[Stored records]
*-*-*
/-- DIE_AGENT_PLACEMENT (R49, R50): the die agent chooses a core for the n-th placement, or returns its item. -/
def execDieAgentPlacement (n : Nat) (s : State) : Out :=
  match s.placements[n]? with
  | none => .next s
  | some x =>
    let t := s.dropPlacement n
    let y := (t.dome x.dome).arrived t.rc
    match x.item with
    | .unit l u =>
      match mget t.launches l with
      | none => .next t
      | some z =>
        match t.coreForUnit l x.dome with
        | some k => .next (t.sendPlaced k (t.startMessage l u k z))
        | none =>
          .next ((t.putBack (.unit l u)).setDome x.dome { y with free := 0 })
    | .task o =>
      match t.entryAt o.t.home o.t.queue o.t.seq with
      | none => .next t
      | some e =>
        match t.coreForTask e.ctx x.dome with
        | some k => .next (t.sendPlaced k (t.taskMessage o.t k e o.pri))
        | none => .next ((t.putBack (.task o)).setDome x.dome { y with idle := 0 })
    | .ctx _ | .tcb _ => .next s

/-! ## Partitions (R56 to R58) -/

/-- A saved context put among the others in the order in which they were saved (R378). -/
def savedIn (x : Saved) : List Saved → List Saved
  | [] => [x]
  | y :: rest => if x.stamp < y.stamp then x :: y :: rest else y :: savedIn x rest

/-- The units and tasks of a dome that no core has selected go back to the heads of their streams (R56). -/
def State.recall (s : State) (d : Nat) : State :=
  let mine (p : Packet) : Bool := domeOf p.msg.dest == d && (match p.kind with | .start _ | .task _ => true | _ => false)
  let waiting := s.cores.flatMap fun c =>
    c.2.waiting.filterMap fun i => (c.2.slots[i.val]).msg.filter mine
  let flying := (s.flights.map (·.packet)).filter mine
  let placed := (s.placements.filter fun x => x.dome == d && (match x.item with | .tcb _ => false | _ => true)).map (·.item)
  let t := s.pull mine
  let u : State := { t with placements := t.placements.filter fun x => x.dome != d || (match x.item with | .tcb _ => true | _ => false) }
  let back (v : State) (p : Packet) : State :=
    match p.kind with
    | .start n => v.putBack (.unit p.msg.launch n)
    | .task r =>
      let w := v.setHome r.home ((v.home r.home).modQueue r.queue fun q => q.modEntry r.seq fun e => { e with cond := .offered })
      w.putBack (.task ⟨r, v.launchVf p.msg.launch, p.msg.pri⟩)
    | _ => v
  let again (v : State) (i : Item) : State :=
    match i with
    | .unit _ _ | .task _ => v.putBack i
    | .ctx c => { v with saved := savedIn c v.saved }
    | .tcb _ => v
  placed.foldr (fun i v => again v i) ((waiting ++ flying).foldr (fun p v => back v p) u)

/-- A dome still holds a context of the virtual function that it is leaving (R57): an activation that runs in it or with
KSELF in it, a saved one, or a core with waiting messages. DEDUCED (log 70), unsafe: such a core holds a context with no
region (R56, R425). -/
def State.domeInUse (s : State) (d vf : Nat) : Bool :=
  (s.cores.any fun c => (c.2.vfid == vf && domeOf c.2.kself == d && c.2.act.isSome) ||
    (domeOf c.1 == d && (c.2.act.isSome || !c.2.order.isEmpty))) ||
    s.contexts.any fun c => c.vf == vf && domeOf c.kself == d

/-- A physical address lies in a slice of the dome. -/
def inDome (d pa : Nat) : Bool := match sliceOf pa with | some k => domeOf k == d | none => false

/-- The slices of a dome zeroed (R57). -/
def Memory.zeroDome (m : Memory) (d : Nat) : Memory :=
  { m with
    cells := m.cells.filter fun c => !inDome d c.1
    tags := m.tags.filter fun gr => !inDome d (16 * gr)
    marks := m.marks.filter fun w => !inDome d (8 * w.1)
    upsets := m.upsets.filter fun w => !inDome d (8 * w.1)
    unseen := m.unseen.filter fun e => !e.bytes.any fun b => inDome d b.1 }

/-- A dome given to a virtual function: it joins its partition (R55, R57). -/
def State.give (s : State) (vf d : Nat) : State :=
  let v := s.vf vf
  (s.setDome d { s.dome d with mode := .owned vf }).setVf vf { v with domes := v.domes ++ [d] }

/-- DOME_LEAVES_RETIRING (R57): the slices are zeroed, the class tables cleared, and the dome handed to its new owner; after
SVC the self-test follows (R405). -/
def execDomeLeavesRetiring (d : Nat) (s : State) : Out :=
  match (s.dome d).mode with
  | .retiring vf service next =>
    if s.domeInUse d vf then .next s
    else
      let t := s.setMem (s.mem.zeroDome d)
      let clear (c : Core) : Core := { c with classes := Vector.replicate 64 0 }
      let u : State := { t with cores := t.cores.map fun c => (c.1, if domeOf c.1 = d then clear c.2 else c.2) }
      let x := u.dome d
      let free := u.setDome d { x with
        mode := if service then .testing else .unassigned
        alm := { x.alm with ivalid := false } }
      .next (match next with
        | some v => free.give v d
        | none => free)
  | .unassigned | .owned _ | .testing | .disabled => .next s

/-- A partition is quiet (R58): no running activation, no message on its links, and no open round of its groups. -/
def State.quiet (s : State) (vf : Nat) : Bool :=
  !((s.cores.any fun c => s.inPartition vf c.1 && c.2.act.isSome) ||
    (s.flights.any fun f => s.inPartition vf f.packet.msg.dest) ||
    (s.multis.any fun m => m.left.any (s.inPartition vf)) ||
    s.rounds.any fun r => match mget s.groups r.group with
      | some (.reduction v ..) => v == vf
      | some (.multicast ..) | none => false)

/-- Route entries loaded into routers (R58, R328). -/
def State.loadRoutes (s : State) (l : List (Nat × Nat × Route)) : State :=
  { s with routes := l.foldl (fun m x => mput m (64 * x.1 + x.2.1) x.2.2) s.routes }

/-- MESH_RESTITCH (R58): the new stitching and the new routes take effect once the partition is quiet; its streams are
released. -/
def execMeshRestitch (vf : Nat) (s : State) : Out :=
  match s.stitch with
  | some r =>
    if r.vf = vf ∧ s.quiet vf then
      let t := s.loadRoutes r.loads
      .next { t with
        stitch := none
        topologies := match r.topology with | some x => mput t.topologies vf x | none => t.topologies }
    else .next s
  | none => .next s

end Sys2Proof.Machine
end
*-*-*
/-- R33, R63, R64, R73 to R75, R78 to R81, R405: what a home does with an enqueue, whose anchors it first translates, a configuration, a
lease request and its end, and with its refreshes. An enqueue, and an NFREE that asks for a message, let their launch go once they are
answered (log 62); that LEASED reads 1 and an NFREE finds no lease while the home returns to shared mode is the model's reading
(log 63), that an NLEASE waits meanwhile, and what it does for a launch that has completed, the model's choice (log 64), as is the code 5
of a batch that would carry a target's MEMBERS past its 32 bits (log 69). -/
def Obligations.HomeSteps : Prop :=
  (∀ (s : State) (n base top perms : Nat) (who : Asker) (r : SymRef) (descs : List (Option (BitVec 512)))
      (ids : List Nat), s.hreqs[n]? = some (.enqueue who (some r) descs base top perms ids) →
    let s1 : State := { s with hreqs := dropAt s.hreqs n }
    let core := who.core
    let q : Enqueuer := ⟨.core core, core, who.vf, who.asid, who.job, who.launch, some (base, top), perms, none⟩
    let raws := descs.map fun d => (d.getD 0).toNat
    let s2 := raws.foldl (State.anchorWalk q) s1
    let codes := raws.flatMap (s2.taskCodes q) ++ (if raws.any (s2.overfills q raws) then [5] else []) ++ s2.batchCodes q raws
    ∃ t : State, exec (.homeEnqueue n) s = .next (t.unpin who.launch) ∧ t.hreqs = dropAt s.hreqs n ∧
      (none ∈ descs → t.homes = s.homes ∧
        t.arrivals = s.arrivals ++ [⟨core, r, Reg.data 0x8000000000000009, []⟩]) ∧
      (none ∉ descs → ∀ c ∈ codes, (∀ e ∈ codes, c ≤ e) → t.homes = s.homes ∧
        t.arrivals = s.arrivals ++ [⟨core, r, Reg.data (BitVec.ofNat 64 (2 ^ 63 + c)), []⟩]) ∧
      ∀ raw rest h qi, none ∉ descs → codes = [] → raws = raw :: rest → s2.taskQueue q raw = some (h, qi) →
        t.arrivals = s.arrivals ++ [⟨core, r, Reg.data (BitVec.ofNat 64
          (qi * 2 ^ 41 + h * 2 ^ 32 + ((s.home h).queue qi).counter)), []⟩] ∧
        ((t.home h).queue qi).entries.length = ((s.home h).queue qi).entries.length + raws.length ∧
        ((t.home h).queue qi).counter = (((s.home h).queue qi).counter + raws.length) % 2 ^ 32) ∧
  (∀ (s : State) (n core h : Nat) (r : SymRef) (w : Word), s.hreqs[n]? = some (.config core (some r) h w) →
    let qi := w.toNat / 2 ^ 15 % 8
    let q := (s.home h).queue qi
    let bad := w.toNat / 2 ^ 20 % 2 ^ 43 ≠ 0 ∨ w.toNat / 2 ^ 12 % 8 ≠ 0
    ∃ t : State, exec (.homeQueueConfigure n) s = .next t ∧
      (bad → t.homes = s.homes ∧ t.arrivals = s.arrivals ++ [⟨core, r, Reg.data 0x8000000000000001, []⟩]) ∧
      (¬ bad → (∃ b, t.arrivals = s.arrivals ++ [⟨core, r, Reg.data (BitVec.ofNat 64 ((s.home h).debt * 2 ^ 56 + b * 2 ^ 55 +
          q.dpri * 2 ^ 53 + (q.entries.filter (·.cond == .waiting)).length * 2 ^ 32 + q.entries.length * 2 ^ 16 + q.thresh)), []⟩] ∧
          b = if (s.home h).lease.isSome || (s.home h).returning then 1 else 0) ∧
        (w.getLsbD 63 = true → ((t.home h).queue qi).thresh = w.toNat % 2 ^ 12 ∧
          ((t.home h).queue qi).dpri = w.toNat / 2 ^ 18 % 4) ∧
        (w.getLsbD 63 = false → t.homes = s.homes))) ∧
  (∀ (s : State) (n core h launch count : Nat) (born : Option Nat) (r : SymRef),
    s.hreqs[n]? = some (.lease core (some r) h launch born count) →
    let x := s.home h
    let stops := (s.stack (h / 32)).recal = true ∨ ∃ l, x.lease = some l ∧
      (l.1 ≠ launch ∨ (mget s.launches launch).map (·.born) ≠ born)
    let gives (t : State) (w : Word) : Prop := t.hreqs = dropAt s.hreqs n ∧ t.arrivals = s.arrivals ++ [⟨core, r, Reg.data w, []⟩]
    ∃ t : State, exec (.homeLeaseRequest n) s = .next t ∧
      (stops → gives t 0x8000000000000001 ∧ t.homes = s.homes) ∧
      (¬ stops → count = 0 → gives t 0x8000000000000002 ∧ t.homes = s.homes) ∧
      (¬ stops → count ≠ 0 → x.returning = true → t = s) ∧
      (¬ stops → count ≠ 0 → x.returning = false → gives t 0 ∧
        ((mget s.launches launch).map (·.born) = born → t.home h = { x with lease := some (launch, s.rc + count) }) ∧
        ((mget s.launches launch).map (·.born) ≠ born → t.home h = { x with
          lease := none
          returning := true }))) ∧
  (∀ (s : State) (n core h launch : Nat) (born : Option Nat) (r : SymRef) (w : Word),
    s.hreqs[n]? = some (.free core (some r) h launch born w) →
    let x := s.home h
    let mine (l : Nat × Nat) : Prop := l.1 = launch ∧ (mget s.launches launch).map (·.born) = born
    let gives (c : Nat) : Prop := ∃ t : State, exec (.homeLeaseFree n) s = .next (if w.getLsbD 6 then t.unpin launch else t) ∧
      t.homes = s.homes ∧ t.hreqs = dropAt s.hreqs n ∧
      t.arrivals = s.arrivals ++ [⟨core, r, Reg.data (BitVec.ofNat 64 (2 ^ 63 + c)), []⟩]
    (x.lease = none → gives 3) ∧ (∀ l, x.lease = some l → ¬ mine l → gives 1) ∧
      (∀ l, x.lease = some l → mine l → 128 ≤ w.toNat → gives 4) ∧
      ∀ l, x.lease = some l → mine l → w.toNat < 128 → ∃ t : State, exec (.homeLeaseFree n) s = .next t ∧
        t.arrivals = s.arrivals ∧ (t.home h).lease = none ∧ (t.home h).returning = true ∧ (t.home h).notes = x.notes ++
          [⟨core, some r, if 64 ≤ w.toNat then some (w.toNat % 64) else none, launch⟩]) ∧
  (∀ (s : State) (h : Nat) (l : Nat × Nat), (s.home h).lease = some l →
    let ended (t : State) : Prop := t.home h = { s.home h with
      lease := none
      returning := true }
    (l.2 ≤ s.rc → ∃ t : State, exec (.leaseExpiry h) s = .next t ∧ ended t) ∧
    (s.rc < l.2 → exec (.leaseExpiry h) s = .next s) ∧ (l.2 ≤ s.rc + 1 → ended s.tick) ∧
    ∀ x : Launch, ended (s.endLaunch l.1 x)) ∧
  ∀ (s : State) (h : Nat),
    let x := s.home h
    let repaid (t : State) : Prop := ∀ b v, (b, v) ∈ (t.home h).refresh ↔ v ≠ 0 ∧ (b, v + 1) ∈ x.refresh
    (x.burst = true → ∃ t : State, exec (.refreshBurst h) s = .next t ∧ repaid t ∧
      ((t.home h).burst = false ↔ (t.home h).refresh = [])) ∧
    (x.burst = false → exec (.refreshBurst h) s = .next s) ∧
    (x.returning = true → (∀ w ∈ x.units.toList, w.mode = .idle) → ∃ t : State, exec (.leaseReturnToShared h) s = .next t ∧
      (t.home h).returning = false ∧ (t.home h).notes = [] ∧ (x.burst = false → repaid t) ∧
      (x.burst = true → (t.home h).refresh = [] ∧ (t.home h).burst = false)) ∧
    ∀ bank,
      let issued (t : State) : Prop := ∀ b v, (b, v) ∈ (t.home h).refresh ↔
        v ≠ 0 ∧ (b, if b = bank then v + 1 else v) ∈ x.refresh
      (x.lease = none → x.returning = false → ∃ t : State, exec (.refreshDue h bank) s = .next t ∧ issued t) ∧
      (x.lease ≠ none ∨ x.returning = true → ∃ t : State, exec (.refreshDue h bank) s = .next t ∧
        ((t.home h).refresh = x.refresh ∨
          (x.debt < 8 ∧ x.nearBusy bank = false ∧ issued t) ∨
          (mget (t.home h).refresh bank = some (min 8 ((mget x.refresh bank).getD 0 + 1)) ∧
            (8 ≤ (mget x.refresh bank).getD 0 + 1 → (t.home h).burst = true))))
*-*-*
Directions ->
Would you print, exactly as written, every line above from the one holding "let clear (c" through the one holding "c.1 && c.2.act.isSome) ||", with both included and no other lines?

Answer ->
      let clear (c : Core) : Core := { c with classes := Vector.replicate 64 0 }
      let u : State := { t with cores := t.cores.map fun c => (c.1, if domeOf c.1 = d then clear c.2 else c.2) }
      let x := u.dome d
      let free := u.setDome d { x with
        mode := if service then .testing else .unassigned
        alm := { x.alm with ivalid := false } }
      .next (match next with
        | some v => free.give v d
        | none => free)
  | .unassigned | .owned _ | .testing | .disabled => .next s

/-- A partition is quiet (R58): no running activation, no message on its links, and no open round of its groups. -/
def State.quiet (s : State) (vf : Nat) : Bool :=
  !((s.cores.any fun c => s.inPartition vf c.1 && c.2.act.isSome) ||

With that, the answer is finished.